# Exercise details
Restate word for word every line from the top of the data below down through the line that holds "R88, R89). -/".
*-*-*
-- ==== Sys2Proof/Laws/Exec.lean ====
section
/-! SUPPORT. A command as one result, its checks included, and what each command's rule can do. -/

namespace Sys2Proof.Machine

/-! ### The checks as part of the result -/

/-- The initialisation check before a rule (30_encoding R88, R89). -/
def gateInit (rule : State → Res State Unit) (s : State) : Res State Unit :=
  if s.block.status.init then rule s else .raised .notInit s

/-- The stream check, then the initialisation check, before a rule (30_encoding R88). -/
def gateStream (sid : BitVec 4) (rule : StreamId → State → Res State Unit) (s : State) : Res State Unit :=
  match streamId? sid with
  | none => .raised .badStream s
  | some i => gateInit (rule i) s

/-- A command's pseudocode with the checks before it. -/
def ruleOf (i : Instr) (s : State) : Res State Unit :=
  match i with
  | .nop => nopRule s
  | .clrerr => clrerrRule s
  | .init => initRule s
  | .restore => restoreRule s
  | .floorAdv => gateInit floorAdvRule s
  | .actSeed => gateInit actSeedRule s
  | .actSnap => gateInit actSnapRule s
  | .snapshot => gateInit snapshotRule s
  | .checkpoint => gateInit checkpointRule s
  | .rollback => rollbackRule s
  | .pityReset => pityResetRule s
  | .streamNew sid => gateStream sid streamNewRule s
  | .drawBounded sid => gateStream sid drawBoundedRule s
  | .drawRange sid => gateStream sid drawRangeRule s
  | .drawBool sid => gateStream sid drawBoolRule s
  | .drawChance sid => gateStream sid drawChanceRule s
  | .drawFloat sid => gateStream sid drawFloatRule s
  | .drawLong sid => gateStream sid drawLongRule s
  | .shuffle sid => gateStream sid shuffleRule s
  | .rollRarity sid => gateStream sid rollRarityRule s
  | .genRewards sid => gateStream sid genRewardsRule s

theorem runInit_eq_finish (rule : State → Res State Unit) (s : State) :
    runInit rule s = finish (gateInit rule s) := by
  unfold runInit gateInit
  split <;> rfl

theorem runStream_eq_finish (sid : BitVec 4) (rule : StreamId → State → Res State Unit) (s : State) :
    runStream sid rule s = finish (gateStream sid rule s) := by
  unfold runStream gateStream
  cases streamId? sid with
  | none => rfl
  | some i => exact runInit_eq_finish _ s

/-- Every command ends as 30_encoding R88 says. -/
theorem exec_eq_finish (i : Instr) (s : State) : exec i s = finish (ruleOf i s) := by
  cases i with
  | nop | clrerr | init | restore | rollback | pityReset => rfl
  | floorAdv | actSeed | actSnap | snapshot | checkpoint => exact runInit_eq_finish _ s
  | streamNew | drawBounded | drawRange | drawBool | drawChance | drawFloat | drawLong | shuffle
  | rollRarity | genRewards => exact runStream_eq_finish _ _ s

theorem exec_eq_next {i : Instr} {s t : State} : exec i s = .next t ↔
    (∃ u, ruleOf i s = .ok () u ∧ t = u.complete) ∨ ∃ e u, ruleOf i s = .raised e u ∧ t = u.raise e := by
  rw [exec_eq_finish, finish_eq_next]

theorem gateInit_ready {rule : State → Res State Unit} {s : State} (h : s.block.status.init = true) :
    gateInit rule s = rule s := by
  simp [gateInit, h]

theorem gateInit_ok {rule : State → Res State Unit} {s u : State} :
    gateInit rule s = .ok () u ↔ s.block.status.init = true ∧ rule s = .ok () u := by
  unfold gateInit
  split <;> simp_all

theorem gateInit_raised {rule : State → Res State Unit} {s u : State} {e : Err} :
    gateInit rule s = .raised e u ↔ s.block.status.init = false ∧ e = .notInit ∧ u = s ∨
      s.block.status.init = true ∧ rule s = .raised e u := by
  unfold gateInit
  cases hi : s.block.status.init with
  | false => simp [eq_comm (a := e), eq_comm (a := u)]
  | true => simp

theorem gateStream_ready {sid : BitVec 4} {i : StreamId} {rule : StreamId → State → Res State Unit}
    {s : State} (hs : streamId? sid = some i) (h : s.block.status.init = true) :
    gateStream sid rule s = rule i s := by
  simp [gateStream, hs, gateInit_ready h]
*-*-*
# Response area
-- ==== Sys2Proof/Laws/Exec.lean ====
section
/-! SUPPORT. A command as one result, its checks included, and what each command's rule can do. -/

namespace Sys2Proof.Machine

/-! ### The checks as part of the result -/

/-- The initialisation check before a rule (30_encoding R88, R89). -/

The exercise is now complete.